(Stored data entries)
────────────────────────────────────────

/-! `setVcore` writes `cores` alone. -/
section
variable (s : State) (c : Nat) (x : VidCore)
@[simp] theorem setVcore_pending : (setVcore s c x).pending = s.pending := rfl
@[simp] theorem setVcore_clock : (setVcore s c x).clock = s.clock := rfl
@[simp] theorem setVcore_mtime : (setVcore s c x).mtime = s.mtime := rfl
@[simp] theorem setVcore_lastSample : (setVcore s c x).lastSample = s.lastSample := rfl
@[simp] theorem setVcore_free : (setVcore s c x).free = s.free := rfl
@[simp] theorem setVcore_nextId : (setVcore s c x).nextId = s.nextId := rfl
@[simp] theorem setVcore_out : (setVcore s c x).out = s.out := rfl
@[simp] theorem setVcore_regs : (setVcore s c x).regs = s.regs := rfl
@[simp] theorem setVcore_staged : (setVcore s c x).staged = s.staged := rfl
@[simp] theorem setVcore_latched : (setVcore s c x).latched = s.latched := rfl
@[simp] theorem setVcore_unlocked : (setVcore s c x).unlocked = s.unlocked := rfl
@[simp] theorem setVcore_lockSeen : (setVcore s c x).lockSeen = s.lockSeen := rfl
@[simp] theorem setVcore_irqHigh : (setVcore s c x).irqHigh = s.irqHigh := rfl
@[simp] theorem setVcore_mem : (setVcore s c x).mem = s.mem := rfl
@[simp] theorem setVcore_gwq : (setVcore s c x).gwq = s.gwq := rfl
@[simp] theorem setVcore_readGrants : (setVcore s c x).readGrants = s.readGrants := rfl
@[simp] theorem setVcore_held : (setVcore s c x).held = s.held := rfl
@[simp] theorem setVcore_poison : (setVcore s c x).poison = s.poison := rfl
@[simp] theorem setVcore_lineVer : (setVcore s c x).lineVer = s.lineVer := rfl
@[simp] theorem setVcore_retained : (setVcore s c x).retained = s.retained := rfl
@[simp] theorem setVcore_deferred : (setVcore s c x).deferred = s.deferred := rfl
@[simp] theorem setVcore_lentLast : (setVcore s c x).lentLast = s.lentLast := rfl
@[simp] theorem setVcore_bays : (setVcore s c x).bays = s.bays := rfl
@[simp] theorem setVcore_mesh : (setVcore s c x).mesh = s.mesh := rfl
@[simp] theorem setVcore_unitTokens : (setVcore s c x).unitTokens = s.unitTokens := rfl
@[simp] theorem setVcore_ramp : (setVcore s c x).ramp = s.ramp := rfl
@[simp] theorem setVcore_slots : (setVcore s c x).slots = s.slots := rfl
@[simp] theorem setVcore_raises : (setVcore s c x).raises = s.raises := rfl
@[simp] theorem setVcore_stepEpoch : (setVcore s c x).stepEpoch = s.stepEpoch := rfl
@[simp] theorem setVcore_stallFrom : (setVcore s c x).stallFrom = s.stallFrom := rfl
@[simp] theorem setVcore_cmds : (setVcore s c x).cmds = s.cmds := rfl
@[simp] theorem setVcore_sqs : (setVcore s c x).sqs = s.sqs := rfl
@[simp] theorem setVcore_eqs : (setVcore s c x).eqs = s.eqs := rfl
@[simp] theorem setVcore_ports : (setVcore s c x).ports = s.ports := rfl
@[simp] theorem setVcore_msixTab : (setVcore s c x).msixTab = s.msixTab := rfl
@[simp] theorem setVcore_pba : (setVcore s c x).pba = s.pba := rfl
@[simp] theorem setVcore_tenants : (setVcore s c x).tenants = s.tenants := rfl
@[simp] theorem setVcore_hosts : (setVcore s c x).hosts = s.hosts := rfl
@[simp] theorem setVcore_ptp : (setVcore s c x).ptp = s.ptp := rfl
@[simp] theorem setVcore_everClaimed : (setVcore s c x).everClaimed = s.everClaimed := rfl
@[simp] theorem setVcore_mgmtKey : (setVcore s c x).mgmtKey = s.mgmtKey := rfl
@[simp] theorem setVcore_claimKeys : (setVcore s c x).claimKeys = s.claimKeys := rfl
@[simp] theorem setVcore_wains : (setVcore s c x).wains = s.wains := rfl
@[simp] theorem setVcore_wiring : (setVcore s c x).wiring = s.wiring := rfl
@[simp] theorem setVcore_shadow : (setVcore s c x).shadow = s.shadow := rfl
@[simp] theorem setVcore_tallyWaits : (setVcore s c x).tallyWaits = s.tallyWaits := rfl
@[simp] theorem setVcore_certs : (setVcore s c x).certs = s.certs := rfl
@[simp] theorem setVcore_fencing : (setVcore s c x).fencing = s.fencing := rfl
@[simp] theorem setVcore_tallySince : (setVcore s c x).tallySince = s.tallySince := rfl
@[simp] theorem setVcore_tallyDown : (setVcore s c x).tallyDown = s.tallyDown := rfl
@[simp] theorem setVcore_tallyOut : (setVcore s c x).tallyOut = s.tallyOut := rfl
@[simp] theorem setVcore_joinWait : (setVcore s c x).joinWait = s.joinWait := rfl
@[simp] theorem setVcore_tray : (setVcore s c x).tray = s.tray := rfl
@[simp] theorem setVcore_faultLog : (setVcore s c x).faultLog = s.faultLog := rfl
@[simp] theorem setVcore_faultSeq : (setVcore s c x).faultSeq = s.faultSeq := rfl
@[simp] theorem setVcore_flash : (setVcore s c x).flash = s.flash := rfl
@[simp] theorem setVcore_power : (setVcore s c x).power = s.power := rfl
@[simp] theorem setVcore_kvBlocks : (setVcore s c x).kvBlocks = s.kvBlocks := rfl
@[simp] theorem setVcore_kvPoison : (setVcore s c x).kvPoison = s.kvPoison := rfl
@[simp] theorem setVcore_keySlots : (setVcore s c x).keySlots = s.keySlots := rfl
@[simp] theorem setVcore_nonces : (setVcore s c x).nonces = s.nonces := rfl
@[simp] theorem setVcore_fwDone : (setVcore s c x).fwDone = s.fwDone := rfl
@[simp] theorem setVcore_fwWait : (setVcore s c x).fwWait = s.fwWait := rfl
@[simp] theorem setVcore_fwAgain : (setVcore s c x).fwAgain = s.fwAgain := rfl
@[simp] theorem setVcore_lastTb : (setVcore s c x).lastTb = s.lastTb := rfl
@[simp] theorem setVcore_orphans : (setVcore s c x).orphans = s.orphans := rfl
@[simp] theorem setVcore_kvMarks : (setVcore s c x).kvMarks = s.kvMarks := rfl
@[simp] theorem setVcore_sec : (setVcore s c x).sec = s.sec := rfl
@[simp] theorem setVcore_keysLocked : (setVcore s c x).keysLocked = s.keysLocked := rfl
@[simp] theorem setVcore_seqs : (setVcore s c x).seqs = s.seqs := rfl
@[simp] theorem setVcore_seqPub : (setVcore s c x).seqPub = s.seqPub := rfl
@[simp] theorem setVcore_srv : (setVcore s c x).srv = s.srv := rfl
@[simp] theorem setVcore_video : (setVcore s c x).video = s.video := rfl
end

────────────────────────────────────────

__WORK ORDER__
Your task is to restate, word for word, the lines from the beginning of the records to the line with "s.clock := rfl", inclusive.

__RESPONSE BELOW__
/-! `setVcore` writes `cores` alone. -/
section
variable (s : State) (c : Nat) (x : VidCore)
@[simp] theorem setVcore_pending : (setVcore s c x).pending = s.pending := rfl
@[simp] theorem setVcore_clock : (setVcore s c x).clock = s.clock := rfl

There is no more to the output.